Mauritius reopens to foreign visitors after coronavirus shutdown

The island nation of Mauritius has fully opened its doors to international visitors, hoping to rebuild its key tourism industry after long months of isolation because of the coronavirus pandemic.

The move on Friday was greeted with a mixture of optimism, relief and some caution in the Indian Ocean paradise.

“This reopening is inevitable because 100,000 families depend on tourism to live,” Deputy Prime Minister and Tourism Minister Steven Obeegadoo said at a news conference on Thursday.

He said 68 percent of the 1.3 million population had been fully vaccinated and 89 percent had received at least one dose – among the highest rates in the world.

Sheila Figaro, who specialises in handicrafts including making traditional Mauritian dolls, gave a sigh of relief at the border opening.

“Without the tourists, we are nothing. I can’t wait for work to return so we can start earning a living again like we did before COVID-19,” the 49-year-old said.

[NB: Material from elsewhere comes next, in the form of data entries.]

/-- R384: the fields of mdrain. -/
structure DrainOps where
  acc  : BitVec 3
  asz  : BitVec 2
  dfmt : BitVec 3
  dst  : Bool
  cnt  : Bool
  bobj : BitVec 4
  ch   : Bool
  grp  : BitVec 7
  dreg : BitVec 8
  off  : BitVec 20
  deriving DecidableEq, Repr

/-- R384: the fields of mloop. -/
structure LoopOps where
  ctr   : Bool
  usep  : Bool
  count : BitVec 16
  off   : BitVec 32
  deriving DecidableEq, Repr

/-- R433, R435: a Fezal transaction as a port receives it. A peer's carries KEY; a host's is translated by its host map. -/
structure HostReq where
  peer : Bool
  host : Nat
  port : Nat
  tag  : BitVec 16
  /-- 64-byte aligned address. -/
  addr : BitVec 52
  /-- Byte enables of a partial write. -/
  mask : BitVec 64
  /-- The 64-byte payload. -/
  data : List Byte
  key  : BitVec 8
  deriving DecidableEq, Repr

/-- R158: a gate descriptor, with whether both owners' signatures over it verify. -/
structure GateDesc where
  gid : Nat
  world : Nat
  skey : Nat
  dkey : Nat
  dir : BitVec 2
  dctxn : Nat
  sbase : DWord
  slen : DWord
  dbase : DWord
  naddr : DWord
  /-- The reserved bits [47:34] and [511:320]. -/
  resv : BitVec 14
  resvHigh : BitVec 192
  signed : Bool
  deriving DecidableEq, Repr

/-- R12: a world descriptor as it reaches the service dies, with whether both owners' signatures verify. -/
structure WorldDesc where
  num : Nat
  modelKey : Nat
  dataKey : Nat
  modelHost : Option Nat
  dataHost : Option Nat
  gates : List GateDesc
  signed : Bool
  deriving DecidableEq, Repr

/-- R438: a collective group as SETCOLL registers it. -/
structure CollGroup where
  num : Nat
  ctx : Nat
  rank : Nat
  members : List Nat
  port : Nat
  deriving DecidableEq, Repr

/-- R377: another member's part of a collective, as the switch brings it. -/
structure CollPeer where
  rank : Nat
  n : Nat
  data : List Byte
  deriving DecidableEq, Repr

/-- R73: what a CXL port finds attached. -/
structure CxlDevice where
  /-- Offers CXL.cache: trained as CXL.io only. -/
  cache : Bool
  /-- A Type 3 expander or one logical device; otherwise not supported. -/
  type3 : Bool
  /-- HDM-DB rather than HDM-H. -/
  hdmDb : Bool
  deriving DecidableEq, Repr

/-- R241: the three rings of the resident kernel. -/
inductive Ring where
  | fr | hfq | evq
  deriving DecidableEq, Repr
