/-! ## Stack sets and homes -/

/-- R44: the grid site of a compute die (row + column even) or of a memory stack (odd): row and column. -/
def siteOf (n : Nat) (stack : Bool) : Nat × Nat :=
  let row := n / 6
  let even := row % 2 = 0
  let col := 2 * (n % 6) + (if even = !stack then 0 else 1)
  (row, col)

/-- R44: the die set of a compute die: the stacks at the orthogonally adjacent sites, ascending. -/
def dieSet (d : Nat) : List Nat :=
  let (r, c) := siteOf d false
  (if r = 0 then [] else [(12 * (r - 1) + c) / 2]) ++ (if c = 0 then [] else [(12 * r + c - 1) / 2]) ++
    (if c = 11 then [] else [(12 * r + c + 1) / 2]) ++ (if r = 11 then [] else [(12 * (r + 1) + c) / 2])

/-- R46: the members of a stack set, from member 0. -/
def members (kind : BitVec 2) (num : BitVec 7) (mask : BitVec 16) : List Nat :=
  if kind = 0 then List.range 72
  else if kind = 1 then dieSet num.toNat
  else if kind = 2 then [num.toNat]
  else ((List.range 16).filter (fun i => mask.getLsbD i)).map (fun i => (num.toNat + i) % 72)

/-- R47: the stack that stores sub-frame `j` of frame `f` in a physical set. -/
def stackOfSet (kind : BitVec 2) (num : BitVec 7) (mask : BitVec 16) (f j : Nat) : Nat :=
  let ms := members kind num mask
  ms.getD ((16 * f + j) % ms.length) 0
/-- R47: the stack that stores the sub-frame of a frame-space address. -/
def State.homeStack (s : State) (addr : Nat) : Nat :=
  let d := s.dirOf (addr / 65536)
  stackOfSet d.skind d.snum d.smask (addr / 65536) (addr / 4096 % 16)

/-- R45: the fields of a stack-set table entry, when it counts as valid. -/
def sstEntry (e : DWord) : Option (BitVec 2 × BitVec 7 × BitVec 16) :=
  let kind : BitVec 2 := field e 1 2
  let num : BitVec 7 := field e 3 7
  let mask : BitVec 16 := field e 10 16
  if e.getLsbD 0 && fieldNat e 26 38 == 0 && num.toNat < 72 && (if kind = 3 then mask != 0 else mask == 0) &&
      (kind != 0 || num == 0) then some (kind, num, mask)
  else none

/-! ## Placement (R41, R43, R48, R51) -/

/-- R40, R160: frame-space addresses of this module end here; a replica that another module holds is written (module number + 1) × 2^46 + its address there. -/
def remoteBase : Nat := 2 ^ 46
/-- R41: the directory stack of a frame. -/
def dirStack (f : Nat) : Nat := f % 72
/-- R57: the format in which the frame of an address stands. -/
def State.fmtAt (s : State) (addr : Nat) : BitVec 3 := (s.dirOf (addr / 65536)).fmt
/-- The first addresses of the `g`-byte granules that an access of `n` bytes touches. -/
def granulesOf (g addr n : Nat) : List Nat := (List.range ((addr % g + n + g - 1) / g)).map (fun i => addr / g * g + g * i)

/-- R41: the placement record of an address's sub-frame. -/
def State.placeOf (s : State) (addr : Nat) (at_ : Nat → Nat → Nat → Nat) : Nat :=
  at_ (addr / 65536) (addr / 4096 % 16) (s.homeStack addr)
/-- R51: the gang that stores the granule of an address. -/
def State.gangOf (s : State) (addr : Nat) : Nat :=
  (s.placeOf addr Config.placeGang + addr % 4096 / granuleBytes (s.fmtAt addr)) % gangCount (s.fmtAt addr)
/-- R48, R49: the sub-channels of the gangs that an access of `n` bytes moves. -/
def State.subChannels (s : State) (addr n : Nat) : List Nat :=
  (granulesOf (granuleBytes (s.fmtAt addr)) addr n).flatMap (fun a =>
    (List.range (gangWidth (s.fmtAt addr))).map (fun q => gangWidth (s.fmtAt addr) * s.gangOf a + q))
/-- R48: the bank of a sub-frame, the same on each sub-channel, among the 32 of 8 groups; its key among the stack's banks. -/
def State.bankOf (s : State) (addr sub : Nat) : Nat := 32 * sub + s.placeOf addr Config.placeBank % 32

/-- R61, R62: an access opens its row on every sub-channel of its gangs and restarts the banks' timers: IDLE units of 2.5 ns, each 45/8 cycles of the timebase (R445). -/
def openRow (s : State) (addr n : Nat) : State :=
  if s.fmtAt addr = 5 || remoteBase ≤ addr then s
  else
    let x := s.stackOf (s.homeStack addr)
    let till := s.clock + (fieldNat x.mcidle 0 8 * 45 + 7) / 8
    s.setStack (s.homeStack addr) { x with
      banks := (s.subChannels addr n).foldl (fun m q => SMap.put m (s.bankOf addr q) (s.placeOf addr Config.placeRow, till)) x.banks }

/-- R43: the directory stack of a frame records who holds its entry. -/
def recordHolder (s : State) (f holder : Nat) : State :=
  let x := s.stackOf (dirStack f)
  let l := SMap.get [] x.holders f
  if l.contains holder then s else s.setStack (dirStack f) { x with holders := SMap.put x.holders f (l ++ [holder]) }
/-- R43: a holder has given an entry up. -/
def forgetHolder (s : State) (f holder : Nat) : State :=
  let x := s.stackOf (dirStack f)
  s.setStack (dirStack f) { x with holders := SMap.set [] x.holders f ((SMap.get [] x.holders f).filter (fun h => h ≠ holder)) }

/-- R43: a cluster's remap cache of 4,096 entries holds the entry of a frame; a full one gives up a victim. -/
def remapFill (s : State) (cl f : Nat) : State :=
  let c := s.clusterOf cl
  if c.remap.contains f then s
  else if c.remap.length < 4096 then recordHolder (s.setCluster cl { c with remap := c.remap ++ [f] }) f cl
  else
    let i := Config.victim s.clock % 4096
    recordHolder (forgetHolder (s.setCluster cl { c with remap := c.remap.eraseIdx i ++ [f] }) (c.remap.getD i 0) cl) f cl

/-- R7, R43: an access of a context reaches a frame: the stack's touched bit and the cluster's remap cache. -/
def reach (s : State) (ctx : Nat) (cluster : Option Nat) (addr : Nat) : State :=
  if remoteBase ≤ addr then s
  else
    let s := s.modCtx ctx (fun c => { c with touched := c.touched ||| BitVec.twoPow 144 (72 + s.homeStack addr) })
    match cluster with
    | some cl => remapFill s cl (addr / 65536)
    | none => s

/-! ## What the DRAM holds (R52-R56) -/

/-- Where the difference of a check symbol stands. -/
def checkKey (start c : Nat) : Nat := remoteBase + start / 8 + c

/-- The differences in a granule's data bytes and check symbols. -/
def State.upsetData (s : State) (start g : Nat) : List Nat := (List.range g).map (fun k => (SMap.get 0 s.upsets (start + k)).toNat)
def State.upsetCheck (s : State) (start g : Nat) : List Nat := (List.range (g / 8)).map (fun c => (SMap.get 0 s.upsets (checkKey start c)).toNat)

/-- R55, R56: the decode of the granule of `g` bytes at an address: what it leaves wrong, and how many codewords it corrects; none when it is uncorrectable. A CXL frame's lines carry no code of the module (R53). -/
def State.decodeGranule (s : State) (start : Nat) : Option (List Nat × Nat) :=
  let gc := s.fmtAt start
  let g := granuleBytes gc
  if gc = 5 || ((s.upsetData start g).all (· == 0) && (s.upsetCheck start g).all (· == 0)) then some (List.replicate g 0, 0)
  else granuleDecode gc (s.upsetData start g) (s.upsetCheck start g)

/-- R53, R56: a byte as a decode delivers it: right, unless the decode went wrong undetected; then what the wrong ciphertext of its 32-byte unit decrypts to. -/
def State.sensedByte (s : State) (a : Nat) : Byte :=
  let g := granuleBytes (s.fmtAt a)
  match s.decodeGranule (a / g * g) with
  | none => readByte s.mem a
  | some (left, _) =>
    let wrong := (left.drop (a % g / 32 * 32)).take 32
    if wrong.all (· == 0) then readByte s.mem a
    else
      let key := (s.dirOf (a / 65536)).ktag
      let stored := cipher key (a / 32) ((readBytes s.mem (a / 32 * 32) 32).map (·.toNat))
      BitVec.ofNat 8 ((plainText key (a / 32) (List.zipWith (· ^^^ ·) stored wrong)).getD (a % 32) 0)

/-- R52: the bytes that a read of frame space delivers. -/
def State.bytes (s : State) (addr n : Nat) : List Byte :=
  if s.upsets.isEmpty then readBytes s.mem addr n else (List.range n).map (fun i => s.sensedByte (addr + i))
/-- R239: the little-endian number that a read delivers. -/
def State.num (s : State) (addr n : Nat) : Nat := leNat (s.bytes addr n)

/-- R56: a granule any of whose bytes stands in the range is recorded as poisoned. -/
def poisoned (s : State) (addr n : Nat) : Bool :=
  let g := granuleBytes (s.fmtAt addr)
  let lo := addr / g * g / 32
  let hi := ((addr + n + g - 1) / g * g) / 32
  s.poison.any (fun e => lo ≤ e.1 && e.1 < hi)
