/-- R343: a data register of a size, as source or destination. -/
def zOpd (dst : Bool) (z : Nat) (code : BitVec 8) : Opd :=
  if z = 4 then .run 4 code else if dst then .vd (z == 3) false code else .vs (z == 3) code

/-- R343: the bytes a store takes from its data register. -/
def storeBytes (g : Group) (lane z : Nat) (code : BitVec 8) (x : DWord) : List Byte :=
  if z = 4 then (List.range 4).flatMap (fun k => natLe 4 (g.v lane (code.toNat + k)).toNat) else natLe (zBytes z) x.toNat

/-- R343: what a load writes. -/
def loadWrites (g : Group) (lane z : Nat) (code : BitVec 8) (bs : List Byte) : List RegWrite :=
  let r := if code.toNat ≤ 0xEF then code.toNat else xReg g lane code
  let w (k : Nat) : Word := BitVec.ofNat 32 (leNat ((bs.drop (4 * k)).take 4))
  if z = 4 then (List.range 4).map (fun k => .v lane (r + k) (w k))
  else if z = 3 then [.v lane r (w 0), .v lane (r + 1) (w 1)]
  else if z = 5 then [.v lane r ((field (w 0) 0 8 : Byte).signExtend 32)]
  else if z = 6 then [.v lane r ((field (w 0) 0 16 : BitVec 16).signExtend 32)]
  else [.v lane r (w 0)]

/-! ## Loads and stores of lanes -/

/-- What an access of several lanes came to. -/
structure Done where
  stall : Bool
  bad   : List LaneFault
  g     : Group
  s     : State
  deriving DecidableEq, Repr

/-- R117: an acquire waits while the queue holds a store that overlaps its location. -/
def overlaps (g : Group) (a : GAddr) (n : Nat) : Bool := fwdLoad g.sq a.place a.addr n != .clear

/-- R17: the number of a group in its context's alias regions. -/
def Group.alias (g : Group) : Nat := g.tidx * 128 + g.gidx
/-- R95, R96: the address lies in the frontier spill area of a group of its context other than the one whose alias number is `self`. -/
def frontierOther (s : State) (self : Nat) (a : GAddr) : Bool :=
  match s.ctxOf? a.ctx with
  | none => false
  | some c =>
    let off := a.va.toNat - c.spillBase.toNat
    a.place = .glob && c.spillBase.toNat ≤ a.va.toNat && off % 2 ^ 24 < 0x400 && off / 2 ^ 24 != self &&
      s.groups.any (fun e => e.2.ctx = a.ctx && e.2.alias = off / 2 ^ 24)
/-- R96: what a read sees: free values in another group's frontier spill area (DESIGN CHOICE, log entry 14). -/
def readSees (s : State) (self : Nat) (a : GAddr) (n : Nat) (bs : List Byte) : List Byte :=
  if frontierOther s self a then (List.range n).map (fun i => Config.frontierByte (a.va.toNat + i) s.clock) else bs

/-- R116, R120, R252, R346, R347: loads of lanes: the results are on their way on counter `ctr`, whose full count stalls; an acquire at scope `acq` reads the home and clears the L1. -/
def loadLanes (s : State) (gid : Nat) (g : Group) (n : Nat) (glob : Bool) (acq ctr : Nat) (wr : Nat → List Byte → List RegWrite)
    (ptrs : List (Nat × Nat)) : Done :=
  let home := 3 ≤ acq || (acq = 2 && pairedTeam s g)
  let t := lanesGo s gid g n (if home then .acquire else .load) glob ptrs
  if g.full ctr then { stall := true, bad := [], g := g, s := s }
  else if acq ≠ 0 && t.ok.any (fun x => overlaps g x.2 n) then
    { stall := true, bad := [], g := g, s := dropLooks (keepAnswers s t.s) (.group gid) }
  else if t.stall then { stall := true, bad := [], g := g, s := keepAnswers s t.s }
  else
    let r := t.ok.foldl (fun (r : Bool × List RegWrite × State) x => match loadLane r.2.2 gid g x.2 n home with
      | (.bytes bs, s) => (r.1, r.2.1 ++ wr x.1 (readSees s g.alias x.2 n bs), s)
      | (.wait, s) => (true, r.2.1, s)) (false, [], t.s)
    if r.1 then { stall := true, bad := [], g := g, s := keepAnswers s r.2.2 }
    else
      let s := if acq = 0 || t.ok.isEmpty then r.2.2 else acquire r.2.2 gid g acq
      { stall := false, bad := t.bad, g := g.addPending ctr r.2.1, s := s }

/-- R115, R117, R346, R347: stores of lanes: one entry of the queue; `rel` is a release's scope. A full queue stalls. -/
def storeLanes (s : State) (gid : Nat) (g : Group) (n : Nat) (glob : Bool) (rel : Nat) (pc : DWord) (data : Nat → List Byte)
    (ptrs : List (Nat × Nat)) : Done :=
  if 32 ≤ g.sq.length then { stall := true, bad := [], g := g, s := s }
  else
    let t := lanesGo s gid g n .store glob ptrs
    if t.stall then { stall := true, bad := [], g := g, s := keepAnswers s t.s }
    else
      let e : QEntry := .store (t.ok.map (fun x => { lane := x.1, dst := x.2, data := data x.1 })) rel pc.toNat
      { stall := false, bad := t.bad, g := if t.ok.isEmpty then g else { g with sq := g.sq ++ [e] }, s := t.s }

/-- An access ends: it is tried again, it retires, or the group parks with the unfinished mask that `unfinished` gives. -/
def finishMem (gid : Nat) (g : Group) (c : Clause) (akind : Nat) (unfinished : List LaneFault → DWord) (d : Done) : Out :=
  if d.stall then .next (d.s.setGroup gid g)
  else if d.bad.isEmpty then .next (retire d.s gid d.g c none)
  else .next (parkFaults d.s gid d.g c akind d.bad (unfinished d.bad))
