-- ==== Sys2Proof/Machine/Sys.lean ====
section
/-! DEFINITION. Supervisor instructions: sret, tlbinv, pfrep, pfcan, msave, mrest, ctxld, wfi, sipi (18_isa_system R392-R404; 09_traps_faults R205-R214; 01_address_spaces R12, R13, R36, R37). -/

namespace Sys2Proof.Machine

open Form

/-! ## Who may issue a form (R392) -/

/-- R392: a supervisor form: on a core kind that its table row excludes it raises ILLINSTR, and so does a reserved operand; in user mode it then raises PRIV. -/
def privOp (s : State) (kind : Nat → Bool) (os : Group → List Opd) (k : Nat → Group → Clause → Out) : Out :=
  withClause s (fun gid g c =>
    if !kind (coreOfGid gid) then .next (trapFrag s gid g c 0x02)
    else match illOf g c (os g) with
      | some t => opTrapHere s gid g c t
      | none => if !g.sup then .next (trapFrag s gid g c 0x0F) else k gid g c)

/-- R392, R315: a form that acts once, when a lane is active. -/
def onceSys (s : State) (o : Ops) (kind : Nat → Bool) (os : List Opd) (k : Nat → Group → Clause → Nat → Out) : Out :=
  privOp s kind (fun _ => os) (fun gid g c => match lanesOf (active g c o) with
    | [] => .next (retire s gid g c none)
    | lane :: _ => k gid g c lane)

/-- R252, R399, R401, R404: a form of the service cores whose status arrives on a counter, which has room. -/
def onceStatus (s : State) (o : Ops) (os : List Opd) (k : Nat → Group → Clause → Nat → Out) : Out :=
  onceSys s o isService os (fun gid g c lane => if g.full o.ctr then .next s else k gid g c lane)

/-- A compute core. -/
def isCompute (core : Nat) : Bool := !isService core
/-- Any core. -/
def anyCore (_ : Nat) : Bool := true

/-- The issuing group as the state holds it now, with its wait for a shootdown over. -/
def groupNow (s : State) (gid : Nat) (g : Group) (c : Clause) : Group := clearWait ((SMap.find? s.groups gid).getD g) c 17 0

/-- R252, R399, R401, R404: the instruction retires, and its status is on its way. -/
def retireStatus (s : State) (gid : Nat) (g : Group) (c : Clause) (o : Ops) (status : Nat) : Out :=
  .next (retire s gid (scalarResult (groupNow s gid g c) o false status) c none)

/-! ## sret (R397, R208) -/

/-- R208: the recorded resolution of a SEQ. -/
def resolutionOf (ctx : Ctx) (seq : Word) : Option Bool :=
  (ctx.resolutions.find? (fun e => e.1 = seq)).map (·.2)
/-- R208: a resolution has been applied. -/
def dropResolution (s : State) (n : Nat) (seq : Word) : State :=
  s.modCtx n (fun c => { c with resolutions := c.resolutions.filter (fun e => e.1 != seq) })

/-- R207: the MEMFATAL that a cancelled parking holds for its fragment. -/
def fatalOf (p : Park) : Held :=
  { cause := 0x0D, reason := 0, info := p.seq, mask := p.mask, cpc := p.pc, ipc := p.ipc, idx := p.idx.toNat }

The first planeloads of tourists were arriving from Dubai, Paris and London on Friday and will have to meet certain COVID-19 testing requirements during their stay.

Obeegadoo said the country had “prepared well” for the return of international visitors.

“At the same time, increased vigilance will be required to reduce the risk of further contamination,” he said.

The idyllic holiday destination, renowned for its spectacular white sandy beaches and turquoise waters, had partly reopened to vaccinated visitors in July for the first time since the pandemic emerged in early 2020.

But they had to remain in “resort bubbles” for 14 days before being allowed to venture further afield.

Mauritius was removed from the United Kingdom’s red list last month, although the United States Centers for Disease Control added Mauritius to its list of high-risk COVID-19 destinations, saying travellers should “avoid” the country.

According to figures on the Africa CDC website, Mauritius had recorded 13,685 cases of the coronavirus as of September 26, but the weekly average has dropped sharply from an August peak.

In mid-July, when the country partially reopened, the number of infections was at 2,190.